Przewodów. Nowe fakty z miejsca wybuchu rakiety. Wieś uniknęła najgorszego
Przewodów. Nowe wiadomości na temat sytuacji w powiecie hrubieszowskim ujrzały światło dzienne. Reporter Radia ZET Piotr Olejarz dotarł do nieoficjalnych informacji na temat ewentualnych zniszczeń, gdyby miejsce uderzenia rakiety znajdowało się kilkanaście metrów dalej.
Przewodów . Najnowsze przecieki na temat sytuacji w powiecie hrubieszowskim rzucają nowe światło na okoliczności wybuchu rakiety rosyjskiego pochodzenia . Wiadomo, co robili zabici mężczyźni tuż przed tragedią.
Reporter Radia Zet obecny w Przewodowie dotarł do ustaleń śledczych wyjaśniających okoliczności zdarzenia. Specjaliści są pewni, że eksplozja mogła zakończyć się zdecydowanie gorzej.
Przewodów. Nowe przecieki na temat ustaleń śledczych
Śmierć dwóch mężczyzn z Przewodowa i wybuch rakiety są ogromną tragedią dla całego powiatu hrubieszowskiego . Niemniej eksperci są pewni, że wszystko mogło skończyć się gorzej.
- Zniszczenia po eksplozji w Przewodowie mogłyby być znacznie większe, gdyby pocisk uderzył choć kilkanaście metrów dalej - przekazał Piotr Olejarz, reporter Radia Zet.
Dziennikarz poinformował, że wstępne ustalenia śledczych wybranych do prowadzenia sprawy z Przewodowa wskazują, iż w momencie, gdy doszło do eksplozji, ofiary rakiety nie znajdowały się ani w ciągniku, ani w przyczepie .
Do wybuchu doszło w suszarni zbóż . Faktycznie eksplozja zbiegła się w czasie z wjechaniem przez jednego z zabitych mężczyzn na specjalną wagę. Nie został jednak w pojeździe , ale skierował kroki do pomieszczenia, gdzie wystawiane są właściwe dokumenty.
Rakieta nie uderzyła bezpośrednio w nich
Reporter Radia Zet ustalił, iż śledczy z rekonstrukcji wywnioskowali , że mężczyźni z Przewodowa zginęli w momencie, gdy wracali do pojazdu. Nadal nie jest jasne, czy w powiecie hrubieszowskim eksplodował pocisk, czy doszło jedynie do uderzenia rykoszetu .
Co więcej, eksperci są jednogłośni w kwestii ewentualnych skutków w przypadku zmiany niektórych parametrów zdarzenia. Jednym z nich jest kukurydza , która obciążała naczepę.

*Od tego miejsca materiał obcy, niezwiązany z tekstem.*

-- ==== Sys2Proof/Certificates/Slice0/Obligations.lean ====
section
/-!
DEFINITION. The statements for the provers, each with the rules it formalises. A statement of an instruction's result says
that the instruction completes (`Completes`, `Advances`, or an equation with a next state) whenever it issues without a
fault of its register fields and without waiting (`Clear`), in any state, for every operand form, in lanes and in helpers.
-/

open Sys2Proof Sys2Proof.Machine

/-! ## Encodings -/

/-- R25 to R51: an instruction's words decode to it, whatever follows them in memory; its length is that of the words. -/
def Obligations.DecodeEncode : Prop :=
  ∀ (i : Instr) (c : Code) (after : Nat), WellFormed i → encode i = some c →
    decode (c.bits + 2 ^ (8 * c.len) * after) = .ok (i, c.len)

/-- R46: what decodes is well formed, and its length is one of R25. -/
def Clauses.DecodedIsWellFormed : Prop :=
  ∀ b i n, decode b = .ok (i, n) → WellFormed i ∧ (n = 2 ∨ n = 4 ∨ n = 8 ∨ n = 12) ∧ ∃ c, encode i = some c ∧ c.len = n

/-- R28, R33, R45: words written out from the encoding tables decode to the instructions they stand for. -/
def Obligations.DecodeWords : Prop :=
  decode 0xA228803D = .ok (.lreduceAddF32 { m := none, g := Guard.always, d := 4, a := 5 }, 4) ∧
  decode 0xCA41813D = .ok (.isect { m := none, g := { gs := false, gp := 2 }, p := 5, d := 12, a := 8 }, 4) ∧
  decode 0x0000 = .ok (.movShort { s := 0, d := 0 }, 2) ∧
  decode (1 + 2 ^ 13 * 3 + 2 ^ 19 * 4 + 2 ^ 25 * 5) = .ok (.iadd { m := none, g := Guard.always, d := 3, a := 4, b := 5 }, 4)

/-- R31: the guard value with sense 1 and predicate p0 is no instruction, in any long word, with or without a modifier word
before it. -/
def Clauses.GuardFieldRefused : Prop :=
  ∀ b : Nat, b % 2 = 1 →
    (b / 2 % 64 ≠ 0x3E → b / 2 ^ 7 % 64 = 32 → ∃ r, decode b = .error r) ∧
    (b / 2 % 64 = 0x3E → b / 2 ^ 32 % 2 = 1 → b / 2 ^ 39 % 64 = 32 → ∃ r, decode b = .error r)

/-- R31, R46: words that decode to no instruction run as the illegal encoding (StepRunsDecoded), which raises the illegal-encoding
fault in every active thread. -/
def Clauses.IllegalEncodingRaises : Prop :=
  ∀ (s : State) (g : Group), ClearOf s g ⟨[], false, true⟩ → exec .illegalEncoding s = .next (raiseAll s 0x01)

/-! ## Integer instructions -/

/-- R82, R87, R88: integer arithmetic, logic and shifts on 32-bit registers, with saturation where the modifier asks for it.
Only V[d] of the executing threads and the PCs of the active threads change. -/
def Clauses.IntegerResults : Prop :=
  (∀ (f : DAForm) (s : State) (g : Group), Clear s g (.not f) → Completes s f.g (exec (.not f) s) fun _ x =>
    x.setReg f.d.toNat (~~~(regA g f.m x f.a))) ∧
  ∀ (f : AForm) (s : State) (g : Group), Clear s g (.iadd f) →
    ∀ e ∈ ([
      (.iadd f, fun a b _ => satOr (satOf f.m) (a + b) (a.toInt + b.toInt)),
      (.isub f, fun a b _ => satOr (satOf f.m) (a - b) (a.toInt - b.toInt)),
      (.imul f, fun a b _ => satOr (satOf f.m) (a * b) (a.toInt * b.toInt)),
      (.imad f, fun a b c => satOr (satOf f.m) (a * b + c) (a.toInt * b.toInt + c.toInt)),
      (.imulh f, fun a b _ => (a.signExtend 64 * b.signExtend 64).extractLsb' 32 32),
      (.imulhZ32 f, fun a b _ => (a.setWidth 64 * b.setWidth 64).extractLsb' 32 32),
      (.imin f, fun a b _ => if b.slt a then b else a),
      (.imax f, fun a b _ => if a.slt b then b else a),
      (.iminZ32 f, fun a b _ => if b < a then b else a),
      (.imaxZ32 f, fun a b _ => if a < b then b else a),
      (.and f, fun a b _ => a &&& b),
      (.andn f, fun a b _ => a &&& ~~~b),
      (.or f, fun a b _ => a ||| b),
      (.xor f, fun a b _ => a ^^^ b),
      (.shl f, fun a b _ => a <<< (b.toNat % 256)),
      (.shr f, fun a b _ => a >>> (b.toNat % 256)),
      (.sar f, fun a b _ => a.sshiftRight (b.toNat % 256)),
      (.rot f, fun a b _ => a.rotateLeft (b.toNat % 32))] : List (Instr × (Word → Word → Word → Word))),
    Completes s f.g (exec e.1 s) fun _ x =>
      x.setReg f.d.toNat (e.2 (regA g f.m x f.a) (regB g f.m x f.b) (x.reg f.d.toNat))

/-- R82, R83, R84: the 64-bit forms write the pair d. -/
def Clauses.WideResults : Prop :=
  ∀ (f : AForm) (s : State) (g : Group),
    (Clear s g (.iaddI64 f) → ∀ e ∈ ([
      (.iaddI64 f, fun a b => satOr (satOf f.m) (a + b) (a.toInt + b.toInt)),
      (.isubI64 f, fun a b => satOr (satOf f.m) (a - b) (a.toInt - b.toInt)),
      (.imulI64 f, fun a b => satOr (satOf f.m) (a * b) (a.toInt * b.toInt))] : List (Instr × (DWord → DWord → DWord))),
      Completes s f.g (exec e.1 s) fun _ x => x.setPair f.d.toNat (e.2 (pairA g f.m x f.a) (pairB g f.m x f.b))) ∧
    (Clear s g (.imadZ64 f) → Completes s f.g (exec (.imadZ64 f) s) fun _ x =>
      let sum := (x.pair f.d.toNat).toNat + (regA g f.m x f.a).toNat * (regB g f.m x f.b).toNat
      x.setPair f.d.toNat (if satOf f.m ∧ 2 ^ 64 ≤ sum then BitVec.allOnes 64 else BitVec.ofNat 64 sum)) ∧
    (Clear s g (.lea f) → Completes s f.g (exec (.lea f) s) fun _ x =>
      x.setPair f.d.toNat (pairA g f.m x f.a + (regB g f.m x f.b).signExtend 64)) ∧
    (Clear s g (.leaZ32 f) → Completes s f.g (exec (.leaZ32 f) s) fun _ x =>
      x.setPair f.d.toNat (pairA g f.m x f.a + (regB g f.m x f.b).setWidth 64)) ∧
    ∀ h : DAForm, Clear s g (.movB64 h) → Completes s h.g (exec (.movB64 h) s) fun _ x =>
      x.setPair h.d.toNat (pairA g h.m x h.a)

/-- R89: BFX takes min(n, 32 - q) bits from bit q on, zero- or sign-extended; BFI puts the low bits of V[a] there. An empty
field gives 0, and leaves V[d]. -/
def Clauses.BitFieldResults : Prop :=
  ∀ (f : AForm) (s : State) (g : Group), Clear s g (.bfx f) → ∃ bfx bfxs bfi : Word → Word → Word → Word,
    (∀ e ∈ [(.bfx f, bfx), (.bfxI32 f, bfxs), (.bfi f, bfi)], Completes s f.g (exec e.1 s) fun _ x =>
      x.setReg f.d.toNat (e.2 (regA g f.m x f.a) (regB g f.m x f.b) (x.reg f.d.toNat))) ∧
    ∀ a b d : Word, ∀ i, i < 32 →
      let q := (b.extractLsb' 0 8).toNat
      let n := (b.extractLsb' 8 8).toNat
      (bfx a b d).getLsbD i = (decide (i < n) && a.getLsbD (q + i)) ∧
      (bfxs a b d).getLsbD i =
        (if n = 0 ∨ 32 ≤ q then false else if i < n ∧ q + i < 32 then a.getLsbD (q + i) else a.getLsbD (min (q + n) 32 - 1)) ∧
      (bfi a b d).getLsbD i = if q ≤ i ∧ i < q + n then a.getLsbD (i - q) else d.getLsbD i

/-- R28: the integer short forms act as their long forms, with V[d] as destination and first source, in every active
thread; the word 0x0000 writes nothing. -/
def Clauses.ShortResults : Prop :=
  ∀ (f : ShortF) (s : State) (g : Group),
    (Clear s g (.iaddShort f) → ∀ e ∈ ([
      (.iaddShort f, fun a b => a + b), (.isubShort f, fun a b => a - b), (.imulShort f, fun a b => a * b),
      (.andShort f, fun a b => a &&& b), (.orShort f, fun a b => a ||| b), (.xorShort f, fun a b => a ^^^ b),
      (.shlShort f, fun a b => a <<< (b.toNat % 256)), (.shrShort f, fun a b => a >>> (b.toNat % 256)),
      (.sarShort f, fun a b => a.sshiftRight (b.toNat % 256)),
      (.iminShort f, fun a b => if b.slt a then b else a), (.imaxShort f, fun a b => if a.slt b then b else a)] :
        List (Instr × (Word → Word → Word))),
      Completes s Guard.always (exec e.1 s) fun _ x => x.setReg f.d.toNat (e.2 (x.reg f.d.toNat) (x.reg f.s.toNat))) ∧
    (Clear s g (.movShort f) → Completes s Guard.always (exec (.movShort f) s) fun _ x =>
      if f.s = 0 ∧ f.d = 0 then x else x.setReg f.d.toNat (x.reg f.s.toNat))

/-- R79, R82, R83, R90: immediates, constants, moves, negation and counts. -/
def Clauses.MoveResults : Prop :=
  ∀ (s : State) (g : Group),
    (∀ f : DAForm, Clear s g (.mov f) → ∀ e ∈ ([
      (.mov f, fun a => a), (.ineg f, fun a => 0 - a),
      (.iabs f, fun a => if a.slt 0 then 0 - a else a), (.popc f, fun a => a.cpop), (.clz f, fun a => a.clz),
      (.ctz f, fun a => a.ctz), (.brev f, fun a => a.reverse)] : List (Instr × (Word → Word))),
      Completes s f.g (exec e.1 s) fun _ x => x.setReg f.d.toNat (e.2 (regA g f.m x f.a))) ∧
    (∀ f : MoviForm, Clear s g (.movi f) → Completes s f.g (exec (.movi f) s) fun _ x =>
      x.setReg f.d.toNat (f.imm.signExtend 32)) ∧
    (∀ f : ImmForm, Clear s g (.iaddImm f) → Completes s f.g (exec (.iaddImm f) s) fun _ x =>
      let a := regA g f.m x f.a
      x.setReg f.d.toNat (satOr (satOf f.m) (a + f.imm.signExtend 32) (a.toInt + f.imm.toInt))) ∧
    (∀ f : LikForm, Clear s g (.likV f) → Completes s f.g (exec (.likV f) s) fun _ x => x.setReg f.d.toNat f.k)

- Informatorzy naszego dziennikarza twierdzą, że gdyby ładunku nie było , to wsi zagrażałoby wiele niebezpiecznych odłamków ze zniszczonej konstrukcji przyczepy - poinformowało Radio Zet.
Fakt, że rakieta uderzyła w miejsce, gdzie znajdowała się betonowa waga to dla mieszkańców wsi Przewodowo kolejna dobra wiadomość. Śledczy utrzymują, iż to właśnie ona pochłonęła większą część fali uderzeniowej.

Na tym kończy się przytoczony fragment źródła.